◆ Data section ◆
***

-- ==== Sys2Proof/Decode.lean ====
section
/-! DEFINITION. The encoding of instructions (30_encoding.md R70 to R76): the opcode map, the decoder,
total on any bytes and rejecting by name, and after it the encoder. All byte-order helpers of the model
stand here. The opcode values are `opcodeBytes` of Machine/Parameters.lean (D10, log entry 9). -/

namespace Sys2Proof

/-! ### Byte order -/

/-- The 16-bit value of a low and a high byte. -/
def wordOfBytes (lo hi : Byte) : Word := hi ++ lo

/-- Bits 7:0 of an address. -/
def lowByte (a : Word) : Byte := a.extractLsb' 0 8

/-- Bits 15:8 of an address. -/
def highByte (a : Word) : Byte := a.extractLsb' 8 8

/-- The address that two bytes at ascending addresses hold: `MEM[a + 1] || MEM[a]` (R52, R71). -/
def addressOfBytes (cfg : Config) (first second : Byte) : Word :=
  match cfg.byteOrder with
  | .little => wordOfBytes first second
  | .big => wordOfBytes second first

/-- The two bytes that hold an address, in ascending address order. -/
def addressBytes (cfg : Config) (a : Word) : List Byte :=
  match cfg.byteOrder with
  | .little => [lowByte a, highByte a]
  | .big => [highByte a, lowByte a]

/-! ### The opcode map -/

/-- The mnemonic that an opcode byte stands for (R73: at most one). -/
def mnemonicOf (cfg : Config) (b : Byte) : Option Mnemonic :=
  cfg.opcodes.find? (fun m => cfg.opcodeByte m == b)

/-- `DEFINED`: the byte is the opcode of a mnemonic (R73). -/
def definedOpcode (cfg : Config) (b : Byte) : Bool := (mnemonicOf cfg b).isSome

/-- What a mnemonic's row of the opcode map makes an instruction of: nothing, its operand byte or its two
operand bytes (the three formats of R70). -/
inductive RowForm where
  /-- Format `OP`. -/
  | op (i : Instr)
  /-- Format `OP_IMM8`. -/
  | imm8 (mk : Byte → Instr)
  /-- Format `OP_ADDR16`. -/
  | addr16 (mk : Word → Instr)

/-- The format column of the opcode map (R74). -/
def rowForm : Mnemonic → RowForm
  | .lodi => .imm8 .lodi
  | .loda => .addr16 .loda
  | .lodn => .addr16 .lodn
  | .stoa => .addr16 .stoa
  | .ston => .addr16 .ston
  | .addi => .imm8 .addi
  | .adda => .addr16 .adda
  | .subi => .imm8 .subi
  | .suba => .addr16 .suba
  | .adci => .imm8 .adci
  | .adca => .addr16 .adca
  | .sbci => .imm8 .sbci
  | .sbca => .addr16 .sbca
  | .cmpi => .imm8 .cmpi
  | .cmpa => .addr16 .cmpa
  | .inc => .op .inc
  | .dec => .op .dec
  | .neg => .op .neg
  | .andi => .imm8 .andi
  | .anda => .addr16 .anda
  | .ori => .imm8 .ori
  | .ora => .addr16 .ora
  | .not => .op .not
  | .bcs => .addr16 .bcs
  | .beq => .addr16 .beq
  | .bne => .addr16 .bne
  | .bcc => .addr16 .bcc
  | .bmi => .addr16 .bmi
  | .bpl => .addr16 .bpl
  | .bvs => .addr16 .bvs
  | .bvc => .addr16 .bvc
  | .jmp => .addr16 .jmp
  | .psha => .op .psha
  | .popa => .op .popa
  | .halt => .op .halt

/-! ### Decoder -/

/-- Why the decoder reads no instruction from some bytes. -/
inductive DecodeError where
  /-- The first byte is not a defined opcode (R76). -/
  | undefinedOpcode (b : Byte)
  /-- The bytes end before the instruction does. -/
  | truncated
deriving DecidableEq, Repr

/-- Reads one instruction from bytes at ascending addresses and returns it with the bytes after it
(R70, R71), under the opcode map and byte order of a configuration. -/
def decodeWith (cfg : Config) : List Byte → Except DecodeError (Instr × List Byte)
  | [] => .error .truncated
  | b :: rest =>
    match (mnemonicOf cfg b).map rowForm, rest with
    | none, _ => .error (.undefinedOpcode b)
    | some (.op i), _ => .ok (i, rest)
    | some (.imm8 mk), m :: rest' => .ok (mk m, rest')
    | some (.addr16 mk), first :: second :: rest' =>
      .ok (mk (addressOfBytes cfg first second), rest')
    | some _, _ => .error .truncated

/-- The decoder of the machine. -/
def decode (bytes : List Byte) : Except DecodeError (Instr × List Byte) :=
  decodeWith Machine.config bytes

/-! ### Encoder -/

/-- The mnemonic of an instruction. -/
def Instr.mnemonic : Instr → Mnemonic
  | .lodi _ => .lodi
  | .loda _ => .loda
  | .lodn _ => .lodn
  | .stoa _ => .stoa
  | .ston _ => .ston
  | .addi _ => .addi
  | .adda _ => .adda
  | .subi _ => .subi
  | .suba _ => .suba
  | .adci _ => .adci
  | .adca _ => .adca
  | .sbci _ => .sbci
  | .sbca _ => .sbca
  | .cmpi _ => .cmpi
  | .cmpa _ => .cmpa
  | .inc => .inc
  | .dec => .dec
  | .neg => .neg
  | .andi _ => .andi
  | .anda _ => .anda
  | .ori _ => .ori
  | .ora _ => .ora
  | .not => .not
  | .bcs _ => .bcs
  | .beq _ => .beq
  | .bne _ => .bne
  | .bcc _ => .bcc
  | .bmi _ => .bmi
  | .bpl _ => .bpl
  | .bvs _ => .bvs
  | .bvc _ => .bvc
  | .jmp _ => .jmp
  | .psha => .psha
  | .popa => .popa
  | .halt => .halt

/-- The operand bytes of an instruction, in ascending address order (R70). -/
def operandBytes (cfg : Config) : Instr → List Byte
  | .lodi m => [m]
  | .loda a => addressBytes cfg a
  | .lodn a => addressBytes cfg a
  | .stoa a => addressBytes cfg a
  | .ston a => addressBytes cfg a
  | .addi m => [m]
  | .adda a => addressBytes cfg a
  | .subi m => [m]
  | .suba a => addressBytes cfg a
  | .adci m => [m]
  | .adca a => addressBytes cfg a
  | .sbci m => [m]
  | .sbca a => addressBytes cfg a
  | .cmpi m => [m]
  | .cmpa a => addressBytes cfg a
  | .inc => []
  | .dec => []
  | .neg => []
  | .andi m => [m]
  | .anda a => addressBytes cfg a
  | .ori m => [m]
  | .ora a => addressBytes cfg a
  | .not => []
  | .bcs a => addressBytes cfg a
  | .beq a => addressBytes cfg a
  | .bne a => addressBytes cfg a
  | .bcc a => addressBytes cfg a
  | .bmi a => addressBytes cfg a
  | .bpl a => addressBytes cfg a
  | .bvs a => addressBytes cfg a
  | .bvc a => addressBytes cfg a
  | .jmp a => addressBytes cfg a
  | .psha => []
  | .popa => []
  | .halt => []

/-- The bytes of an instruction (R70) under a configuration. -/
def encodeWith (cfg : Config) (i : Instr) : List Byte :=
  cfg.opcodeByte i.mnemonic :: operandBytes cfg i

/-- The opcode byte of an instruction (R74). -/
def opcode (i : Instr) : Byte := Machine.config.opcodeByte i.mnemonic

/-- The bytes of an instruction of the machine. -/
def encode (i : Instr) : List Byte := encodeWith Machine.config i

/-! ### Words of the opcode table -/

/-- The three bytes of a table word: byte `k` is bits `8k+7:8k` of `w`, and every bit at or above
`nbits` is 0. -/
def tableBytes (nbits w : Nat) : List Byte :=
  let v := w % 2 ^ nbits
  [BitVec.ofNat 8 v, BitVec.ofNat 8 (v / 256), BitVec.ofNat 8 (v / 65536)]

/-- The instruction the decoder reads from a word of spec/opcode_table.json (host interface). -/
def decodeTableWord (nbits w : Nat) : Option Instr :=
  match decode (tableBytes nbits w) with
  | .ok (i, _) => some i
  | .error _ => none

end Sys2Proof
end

***

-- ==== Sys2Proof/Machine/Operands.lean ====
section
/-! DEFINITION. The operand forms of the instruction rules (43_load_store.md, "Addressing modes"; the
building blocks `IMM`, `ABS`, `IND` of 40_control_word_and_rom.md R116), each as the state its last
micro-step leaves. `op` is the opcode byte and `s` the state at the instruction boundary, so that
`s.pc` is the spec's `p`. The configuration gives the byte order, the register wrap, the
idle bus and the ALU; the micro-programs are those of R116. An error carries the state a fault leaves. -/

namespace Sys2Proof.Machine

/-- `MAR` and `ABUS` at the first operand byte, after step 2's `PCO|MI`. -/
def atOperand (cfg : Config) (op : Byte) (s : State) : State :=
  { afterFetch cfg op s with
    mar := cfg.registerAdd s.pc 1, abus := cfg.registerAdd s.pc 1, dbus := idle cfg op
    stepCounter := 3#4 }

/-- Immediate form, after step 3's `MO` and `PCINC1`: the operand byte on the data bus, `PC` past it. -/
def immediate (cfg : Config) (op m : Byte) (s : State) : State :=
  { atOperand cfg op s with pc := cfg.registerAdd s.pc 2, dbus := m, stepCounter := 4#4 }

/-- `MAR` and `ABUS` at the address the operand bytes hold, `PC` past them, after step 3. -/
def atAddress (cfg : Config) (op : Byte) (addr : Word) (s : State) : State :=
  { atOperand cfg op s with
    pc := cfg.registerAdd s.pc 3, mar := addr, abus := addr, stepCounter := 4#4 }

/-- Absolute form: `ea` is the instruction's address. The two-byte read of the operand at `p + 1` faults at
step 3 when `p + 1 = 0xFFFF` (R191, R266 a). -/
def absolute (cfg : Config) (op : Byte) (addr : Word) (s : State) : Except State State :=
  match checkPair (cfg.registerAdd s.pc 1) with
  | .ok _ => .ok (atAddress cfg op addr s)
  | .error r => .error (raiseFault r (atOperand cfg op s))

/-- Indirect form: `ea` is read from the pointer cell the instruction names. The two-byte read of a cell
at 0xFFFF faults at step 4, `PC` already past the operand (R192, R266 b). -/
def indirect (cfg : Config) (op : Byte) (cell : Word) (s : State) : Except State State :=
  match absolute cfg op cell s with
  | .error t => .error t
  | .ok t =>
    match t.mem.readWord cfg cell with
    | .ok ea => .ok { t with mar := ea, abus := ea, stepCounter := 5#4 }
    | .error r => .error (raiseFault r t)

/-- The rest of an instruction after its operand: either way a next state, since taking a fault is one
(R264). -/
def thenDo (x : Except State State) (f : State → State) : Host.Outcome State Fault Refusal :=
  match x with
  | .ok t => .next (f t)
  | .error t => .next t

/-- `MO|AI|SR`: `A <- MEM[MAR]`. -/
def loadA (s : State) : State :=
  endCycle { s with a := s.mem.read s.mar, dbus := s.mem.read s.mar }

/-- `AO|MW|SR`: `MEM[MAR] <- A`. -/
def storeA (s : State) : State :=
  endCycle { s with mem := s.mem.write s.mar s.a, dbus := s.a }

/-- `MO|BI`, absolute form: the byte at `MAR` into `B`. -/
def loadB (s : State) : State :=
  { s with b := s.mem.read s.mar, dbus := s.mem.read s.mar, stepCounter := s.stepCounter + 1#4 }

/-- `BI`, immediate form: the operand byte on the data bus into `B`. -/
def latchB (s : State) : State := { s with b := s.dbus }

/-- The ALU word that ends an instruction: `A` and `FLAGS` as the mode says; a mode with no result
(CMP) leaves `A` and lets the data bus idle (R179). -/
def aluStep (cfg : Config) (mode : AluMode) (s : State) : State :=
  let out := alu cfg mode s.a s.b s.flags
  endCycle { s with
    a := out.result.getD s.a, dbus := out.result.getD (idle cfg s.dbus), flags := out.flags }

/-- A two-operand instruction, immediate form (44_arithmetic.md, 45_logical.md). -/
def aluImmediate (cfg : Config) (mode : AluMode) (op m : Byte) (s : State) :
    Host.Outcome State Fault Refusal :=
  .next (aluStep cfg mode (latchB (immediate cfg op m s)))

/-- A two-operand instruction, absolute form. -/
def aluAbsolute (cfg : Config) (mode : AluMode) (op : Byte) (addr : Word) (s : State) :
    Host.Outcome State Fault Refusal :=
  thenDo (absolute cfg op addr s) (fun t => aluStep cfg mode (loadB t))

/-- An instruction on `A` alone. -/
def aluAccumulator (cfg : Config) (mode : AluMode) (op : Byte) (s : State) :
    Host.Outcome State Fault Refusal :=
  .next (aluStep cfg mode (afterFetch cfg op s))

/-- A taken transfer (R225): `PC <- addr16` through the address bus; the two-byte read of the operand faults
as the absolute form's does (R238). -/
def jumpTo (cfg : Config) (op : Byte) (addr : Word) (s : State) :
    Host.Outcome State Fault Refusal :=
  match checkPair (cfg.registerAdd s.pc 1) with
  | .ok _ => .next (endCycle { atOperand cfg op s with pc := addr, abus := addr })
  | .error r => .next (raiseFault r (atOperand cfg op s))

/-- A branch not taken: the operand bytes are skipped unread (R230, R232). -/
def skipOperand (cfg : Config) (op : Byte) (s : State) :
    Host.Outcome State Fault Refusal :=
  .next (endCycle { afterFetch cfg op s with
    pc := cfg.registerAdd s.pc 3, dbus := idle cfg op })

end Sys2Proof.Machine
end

***

◆ Exercise requirements ◆
Beginning at the line with "stepCounter := 5#4" and stopping after the line with "with no result", please write out every line of the data above exactly and nothing else.

◆ Exercise output ◆
    | .ok ea => .ok { t with mar := ea, abus := ea, stepCounter := 5#4 }
    | .error r => .error (raiseFault r t)

/-- The rest of an instruction after its operand: either way a next state, since taking a fault is one
(R264). -/
def thenDo (x : Except State State) (f : State → State) : Host.Outcome State Fault Refusal :=
  match x with
  | .ok t => .next (f t)
  | .error t => .next t

/-- `MO|AI|SR`: `A <- MEM[MAR]`. -/
def loadA (s : State) : State :=
  endCycle { s with a := s.mem.read s.mar, dbus := s.mem.read s.mar }

/-- `AO|MW|SR`: `MEM[MAR] <- A`. -/
def storeA (s : State) : State :=
  endCycle { s with mem := s.mem.write s.mar s.a, dbus := s.a }

/-- `MO|BI`, absolute form: the byte at `MAR` into `B`. -/
def loadB (s : State) : State :=
  { s with b := s.mem.read s.mar, dbus := s.mem.read s.mar, stepCounter := s.stepCounter + 1#4 }

/-- `BI`, immediate form: the operand byte on the data bus into `B`. -/
def latchB (s : State) : State := { s with b := s.dbus }

/-- The ALU word that ends an instruction: `A` and `FLAGS` as the mode says; a mode with no result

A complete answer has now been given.